BEGIN SOURCE DATA
/-- R39, R43, R44, R73, R120, R152, R378: a lane word raises ILLEGAL_OP for its fields, with their cause, for a register outside
the budget, with cause 2, and where a word of the commit does not stand last in a burst without repetition, with cause 5; then,
unless its own entry adds an ILLEGAL_OP (R157, R194), LATCH_INVALID for a latch that holds nothing; and it waits for an empty
operand queue. -/
def Claims.LaneStops : Prop :=
  ∀ (s : State) (m : Me) (b : Burst) (i : Instr) (op : Nat) (f : LaneFields), laneParts i = some (op, f) → s.Issues m b →
    let budget := ∀ r ∈ highestRegs i f, r < m.car.lbud
    let last := atCommit i = true → b.entry.len ≤ b.pos ∧ b.entry.rep = 0
    let latches := ∀ k ∈ latchesOf i f, (Tab.get? b.latches k).isSome
    let entry := m.entryAdmits s b i
    (∀ e, i.check = some e → LaneTraps s m b i codeIllegal e.code 0)
    ∧ (i.check = none → ¬ budget → LaneTraps s m b i codeIllegal 2 0)
    ∧ (i.check = none → budget → ¬ last → LaneTraps s m b i codeIllegal 5 0)
    ∧ (i.check = none → budget → last → entry → ¬ latches → LaneTraps s m b i codeLatch 0 0)
    ∧ (i.check = none → budget → last → entry → latches →
      (∃ q ∈ queuesOf i f, queueHead m.car b q = none ∨ siblingPops m q = true) → exec i s = .next (s.laneWaits m .queueEmpty))

/-- What a lane word leaves in its burst and what it does not change; what it raises. -/
def Obligations.LaneWords : Prop := Claims.LaneEffects ∧ Claims.LaneStops

/-- R91, R126: the integer words, on 32 bits or on 64: sums, differences and products narrowed once, wrapped or saturated; the
high half; minima, maxima and magnitudes; bitwise operations, shifts by the low bits of a 32-bit source, counts, moves and
selections; and the compares. -/
def Obligations.LaneIntegers : Prop :=
  ∀ (s : State) (m : Me) (b : Burst) (f : LaneFields),
    let uns := f.imm.getLsbD 0
    let int {n : Nat} (v : BitVec n) : Int := if uns then v.toNat else v.toInt
    let fit (n : Nat) (v : Int) : BitVec n :=
      if f.sat then BitVec.ofInt n (if uns then max 0 (min v (2 ^ n - 1)) else max (-2 ^ (n - 1)) (min v (2 ^ (n - 1) - 1)))
      else BitVec.ofInt n v
    let gives (i : Instr) (v : (n : Nat) → Nat → LaneInts n → BitVec n) : Prop := LaneInteger s m b i f v
    gives (.vadd f) (fun n _ x => fit n (int x.a + int x.b)) ∧ gives (.vsub f) (fun n _ x => fit n (int x.a - int x.b))
    ∧ gives (.vmul f) (fun n _ x => fit n (int x.a * int x.b)) ∧ gives (.vmad f) (fun n _ x => fit n (int x.a * int x.b + int x.c))
    ∧ gives (.vmulh f) (fun n _ x => BitVec.ofInt n (int x.a * int x.b / 2 ^ n))
    ∧ gives (.vmin f) (fun _ _ x => if int x.b < int x.a then x.b else x.a)
    ∧ gives (.vmax f) (fun _ _ x => if int x.a < int x.b then x.b else x.a)
    ∧ gives (.vabs f) (fun _ _ x => if x.a.msb then -x.a else x.a)
    ∧ gives (.vand f) (fun _ _ x => x.a &&& x.b) ∧ gives (.vor f) (fun _ _ x => x.a ||| x.b)
    ∧ gives (.vxor f) (fun _ _ x => x.a ^^^ x.b) ∧ gives (.vnot f) (fun _ _ x => ~~~ x.a)
    ∧ gives (.vshl f) (fun _ _ x => x.a <<< x.k) ∧ gives (.vshr f) (fun _ _ x => x.a >>> x.k)
    ∧ gives (.vsra f) (fun _ _ x => x.a.sshiftRight x.k)
    ∧ gives (.vclz f) (fun n _ x => if x.a = 0 then BitVec.ofNat n n else BitVec.ofNat n (n - 1 - Nat.log2 x.a.toNat))
    ∧ gives (.vpopc f) (fun n _ x => BitVec.ofNat n ((List.range n).countP (fun i => x.a.getLsbD i)))
    ∧ (let pos := f.imm.toNat % 32
      let len := f.imm.toNat / 32 % 32 + 1
      (∃ v : (n : Nat) → Nat → LaneInts n → BitVec n, gives (.vbfx f) v ∧ ∀ n l x, ∀ i < n, (v n l x).getLsbD i =
        if i < len then x.a.getLsbD (pos + i) else f.imm.getLsbD 10 && x.a.getLsbD (pos + len - 1))
      ∧ (∃ v : (n : Nat) → Nat → LaneInts n → BitVec n, gives (.vbfi f) v ∧ ∀ n l x, ∀ i < n, (v n l x).getLsbD i =
        if pos ≤ i ∧ i < pos + len then x.a.getLsbD (i - pos) else x.b.getLsbD i))
    ∧ gives (.vsel f) (fun _ l x =>
      if ((m.laneOf b (.vsel f) f).pred (f.imm.toNat % 8)).getLsbD l = f.imm.getLsbD 3 then x.b else x.a)
    ∧ gives (.vmov f) (fun _ _ x => x.a) ∧ gives (.vli f) (fun n _ _ => f.imm.signExtend n)
    ∧ (let x := m.laneOf b (.vcmp f) f
      let n := if f.fmt = 10 then 64 else 32
      ∀ v, (∀ l < 32, holdsCode (f.imm.toNat % 16) ((x.ints n l).a.signExtend 64) ((x.ints n l).b.signExtend 64) = some (hasLane v l)) →
        LaneGives s m b (.vcmp f) f { res := .pred x.active v })

/-- R22 to R26, R47, R69, R127 to R131: the floating-point words give, in each active lane, the code and the flags of their
operation on the codes of their sources: sums, products and the fused product of one rounding, minima and maxima, the compares,
the class masks, and the functions. -/
def Claims.LaneFloats : Prop :=
  ∀ (s : State) (m : Me) (b : Burst) (f : LaneFields),
    let fpm := m.car.fpm
    let ftz := fpm.getLsbD 2
    let rm := Rounding.ofCode (if 4 ≤ f.mod.toNat / 2 % 8 then f.mod.toNat / 2 % 4 else fpm.toNat % 4)
    let sat := f.mod.getLsbD 0
    let fmt := f.mod.toNat / 16
    let gives (i : Instr) (v : Nat → Nat → Nat → Coded) : Prop :=
      LaneCoded s m b i f (fun x l => v (x.num (x.a l)) (x.num (x.bsrc l)) (x.num (x.c l)))
    gives (.vfadd f) (fun x y _ => fpAdd fmt ftz rm sat x y) ∧ gives (.vfsub f) (fun x y _ => fpSub fmt ftz rm sat x y)
    ∧ gives (.vfmul f) (fun x y _ => fpMul fmt ftz rm sat x y) ∧ gives (.vfma f) (fun x y z => fpFma fmt ftz rm sat x y z)
    ∧ gives (.vfmin f) (fun x y _ => fpMinMax fmt ftz false x y) ∧ gives (.vfmax f) (fun x y _ => fpMinMax fmt ftz true x y)
    ∧ gives (.vfclass f) (fun x _ _ => (fpClass fmt x, 0))
    ∧ gives (.vrcp f) (fun x _ _ => functionResult .rcp fmt ftz sat x)
    ∧ gives (.vrsqrt f) (fun x _ _ => functionResult .rsqrt fmt ftz sat x)
    ∧ gives (.vexp2 f) (fun x _ _ => functionResult .exp2 fmt ftz sat x)
    ∧ gives (.vlog2 f) (fun x _ _ => functionResult .log2 fmt ftz sat x)
    ∧ gives (.vtanh f) (fun x _ _ => functionResult .tanh fmt ftz sat x)
    ∧ (let x := m.laneOf b (.vfcmp f) f
      let r (l : Nat) := fpCompare fmt ftz (f.imm.toNat % 16) (x.num (x.a l)) (x.num (x.bsrc l))
      LaneGives s m b (.vfcmp f) f { res := .pred x.active (maskOf (fun l => (r l).1)),
                                     flags := joinFlags ((lanesOf x.active).map (fun l => (r l).2)) })

/-- R132 to R137: the conversions. `vcvt` between formats and integers, `vpack` of two elements into a copy of c, `vunpack` of
one, `vmxq` of the active lanes as one block, `vmxdq` and `vspq` by a block scale. -/
def Claims.LaneConversions : Prop :=
  ∀ (s : State) (m : Me) (b : Burst) (f : LaneFields),
    let ftz := m.car.fpm.getLsbD 2
    let rm := Rounding.ofCode (if 4 ≤ f.mod.toNat / 2 % 8 then f.mod.toNat / 2 % 4 else m.car.fpm.toNat % 4)
    let sat := f.mod.getLsbD 0
    let fmt := f.mod.toNat / 16
    let w := formatBits fmt
    let sel := f.imm.toNat % 8
    (let x := m.laneOf b (.vcvt f) f
      let r (l : Nat) := convert (f.imm.toNat % 16) fmt (f.imm.getLsbD 4) ftz rm sat (x.a l)
      let flags := joinFlags ((lanesOf x.active).map (fun l => (r l).2))
      LaneGives s m b (.vcvt f) f (if fmt = 10 then { res := .pairs x.active ((List.range 32).map (fun l => (r l).1)), flags := flags }
        else { res := .lanes x.active ((List.range 32).map (fun l => BitVec.ofNat 32 (r l).1)), flags := flags }))
    ∧ (∃ v : Lane → Nat → Coded, LaneCoded s m b (.vpack f) f v ∧ ∀ x l,
      let p := packElement fmt (f.imm.getLsbD 3) ftz rm sat (x.a l)
      let q := packElement fmt (f.imm.getLsbD 3) ftz rm sat (x.bsrc l)
      (v x l).2 = p.2 ||| q.2 ∧ ∀ i < 32, (v x l).1.testBit i =
        if w * (sel + 1) ≤ i ∧ i < w * (sel + 2) then q.1.testBit (i - w * (sel + 1))
        else if w * sel ≤ i ∧ i < w * (sel + 1) then p.1.testBit (i - w * sel) else (x.c l).testBit i)
    ∧ LaneCoded s m b (.vunpack f) f (fun x l => unpackElement fmt (f.imm.getLsbD 3) (x.a l / 2 ^ (w * sel) % 2 ^ w))
    ∧ (let x := m.laneOf b (.vmxq f) f
      let code (l : Nat) := flushOperand ftz 0 (x.a l)
      let r := mxScale fmt rm ((List.range 32).map (fun l => if hasLane x.active l then decode (formatOf 0) (code l) else .zero false))
      LaneGives s m b (.vmxq f) f
        { res := .lanes x.active ((List.range 32).map (fun l => BitVec.ofNat 32 (r.1 * 256 + (r.2.getD l (0, 0)).1))),
          flags := (if (lanesOf x.active).any (fun l => isSignalling (formatOf 0) (code l)) then flagNV else 0)
            ||| joinFlags ((lanesOf x.active).map (fun l => (r.2.getD l (0, 0)).2)) })
    ∧ LaneCoded s m b (.vmxdq f) f (fun x l => dequantise fmt ftz rm sat (x.a l) (x.bsrc l))
    ∧ LaneCoded s m b (.vspq f) f (fun x l => quantiseSp8 ftz (x.a l) (x.bsrc l))

/-- The floating-point lane words and the conversions give the codes and flags of their operations. -/
def Obligations.LaneFloats : Prop := Claims.LaneFloats ∧ Claims.LaneConversions

/-- R131: `vfclass` writes a mask of one bit in each active lane, by the class of the code in `a`: its sign, its exponent field
and its fraction field say which, and of a NaN with a quiet bit that bit. It raises no flag. -/
def Obligations.LaneClass : Prop :=
  ∀ (s : State) (m : Me) (b : Burst) (f : LaneFields),
    let x := m.laneOf b (.vfclass f) f
    let man := [23, 10, 7].getD f.fmt 0
    let exp := [8, 5, 8].getD f.fmt 0
    let fraction (l : Nat) := x.a l % 2 ^ man
    let exponent (l : Nat) := x.a l / 2 ^ man % 2 ^ exp
    let negative (l : Nat) : Prop := x.a l / 2 ^ (man + exp) % 2 = 1
    ∀ k : Nat → Nat, f.fmt ≤ 2 →
      (∀ l < 32, exponent l = 2 ^ exp - 1 → fraction l = 0 → (negative l → k l = 0) ∧ (¬ negative l → k l = 7)) →
      (∀ l < 32, exponent l = 2 ^ exp - 1 → fraction l ≠ 0 → k l = if fraction l / 2 ^ (man - 1) = 1 then 9 else 8) →
      (∀ l < 32, exponent l = 0 → fraction l = 0 → (negative l → k l = 3) ∧ (¬ negative l → k l = 4)) →
      (∀ l < 32, exponent l = 0 → fraction l ≠ 0 → (negative l → k l = 2) ∧ (¬ negative l → k l = 5)) →
      (∀ l < 32, exponent l ≠ 0 → exponent l ≠ 2 ^ exp - 1 → (negative l → k l = 1) ∧ (¬ negative l → k l = 6)) →
      LaneGives s m b (.vfclass f) f { res := .lanes x.active ((List.range 32).map (fun l => BitVec.ofNat 32 (2 ^ k l))) }

/-- R18 to R23, R127, R130, R131: the operations on codes. A finite code is its own rounding, in every mode and without a flag; a
NaN operand of a sum, a difference or a product gives the first one, quietened, with NV exactly for a signalling one; ∞ − ∞ and 0
× ∞ give the canonical NaN with NV; an unordered compare fails but for `ne` and `uno`; every code is of one class; and SP8
encoding takes a code at the least distance. -/
def Obligations.CodeArithmetic : Prop :=
  ∀ (fmt : Nat) (ftz sat : Bool) (rm : Rounding), fmt ≤ 5 →
    let f := formatOf fmt
    let nan (x : Nat) : Prop := decode f x = .nan
    let signal (x y : Nat) : BitVec 5 := if isSignalling f x || isSignalling f y then flagNV else 0
    (∀ x < 2 ^ formatBits fmt, ¬ nan x → (∀ n, decode f x ≠ .inf n) → roundValue f rm sat (decode f x) = (x, 0))
    ∧ (∀ x y, nan x ∨ nan y → ∀ op ∈ [fpAdd, fpSub, fpMul], op fmt false rm sat x y = (quieten f (if decode f x = .nan then x else y), signal x y))
    ∧ (∀ x y n, decode f x = .inf n → decode f y = .inf (!n) → fpAdd fmt ftz rm sat x y = (canonicalNaN f, flagNV))
    ∧ (∀ x y n k, decode f x = .inf n → decode f y = .zero k → fpMul fmt ftz rm sat x y = (canonicalNaN f, flagNV))
    ∧ (∀ x y c, nan x ∨ nan y → c ≤ 7 → (fpCompare fmt false c x y).1 = (c = 1 || c = 7))
    ∧ (∀ x, ∃ k < 10, fpClass fmt x = 2 ^ k)
    ∧ (∀ (neg : Bool) (k : Nat) (e : Int), k ≠ 0 → Machine.Dyadic.lt ⟨2, 0⟩ ⟨k, e⟩ = false → ∀ c < 256,
      let v : Machine.Dyadic := ⟨if neg then -(k : Int) else k, e⟩
      let far (x : Nat) : Machine.Dyadic := let d := (sp8Decode x).dyadic.add v.neg; ⟨d.m.natAbs, d.e⟩
      Machine.Dyadic.lt (far c) (far (sp8Encode (.fin neg k e)).1) = false)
END SOURCE DATA
TASK:
Above are the entries. Output exactly the lines beginning with the line that has "def Claims.LaneStops : Prop" and ending with the line that has "int x.b / 2 ^ n))".

TASK OUTPUT:
def Claims.LaneStops : Prop :=
  ∀ (s : State) (m : Me) (b : Burst) (i : Instr) (op : Nat) (f : LaneFields), laneParts i = some (op, f) → s.Issues m b →
    let budget := ∀ r ∈ highestRegs i f, r < m.car.lbud
    let last := atCommit i = true → b.entry.len ≤ b.pos ∧ b.entry.rep = 0
    let latches := ∀ k ∈ latchesOf i f, (Tab.get? b.latches k).isSome
    let entry := m.entryAdmits s b i
    (∀ e, i.check = some e → LaneTraps s m b i codeIllegal e.code 0)
    ∧ (i.check = none → ¬ budget → LaneTraps s m b i codeIllegal 2 0)
    ∧ (i.check = none → budget → ¬ last → LaneTraps s m b i codeIllegal 5 0)
    ∧ (i.check = none → budget → last → entry → ¬ latches → LaneTraps s m b i codeLatch 0 0)
    ∧ (i.check = none → budget → last → entry → latches →
      (∃ q ∈ queuesOf i f, queueHead m.car b q = none ∨ siblingPops m q = true) → exec i s = .next (s.laneWaits m .queueEmpty))

/-- What a lane word leaves in its burst and what it does not change; what it raises. -/
def Obligations.LaneWords : Prop := Claims.LaneEffects ∧ Claims.LaneStops

/-- R91, R126: the integer words, on 32 bits or on 64: sums, differences and products narrowed once, wrapped or saturated; the
high half; minima, maxima and magnitudes; bitwise operations, shifts by the low bits of a 32-bit source, counts, moves and
selections; and the compares. -/
def Obligations.LaneIntegers : Prop :=
  ∀ (s : State) (m : Me) (b : Burst) (f : LaneFields),
    let uns := f.imm.getLsbD 0
    let int {n : Nat} (v : BitVec n) : Int := if uns then v.toNat else v.toInt
    let fit (n : Nat) (v : Int) : BitVec n :=
      if f.sat then BitVec.ofInt n (if uns then max 0 (min v (2 ^ n - 1)) else max (-2 ^ (n - 1)) (min v (2 ^ (n - 1) - 1)))
      else BitVec.ofInt n v
    let gives (i : Instr) (v : (n : Nat) → Nat → LaneInts n → BitVec n) : Prop := LaneInteger s m b i f v
    gives (.vadd f) (fun n _ x => fit n (int x.a + int x.b)) ∧ gives (.vsub f) (fun n _ x => fit n (int x.a - int x.b))
    ∧ gives (.vmul f) (fun n _ x => fit n (int x.a * int x.b)) ∧ gives (.vmad f) (fun n _ x => fit n (int x.a * int x.b + int x.c))
    ∧ gives (.vmulh f) (fun n _ x => BitVec.ofInt n (int x.a * int x.b / 2 ^ n))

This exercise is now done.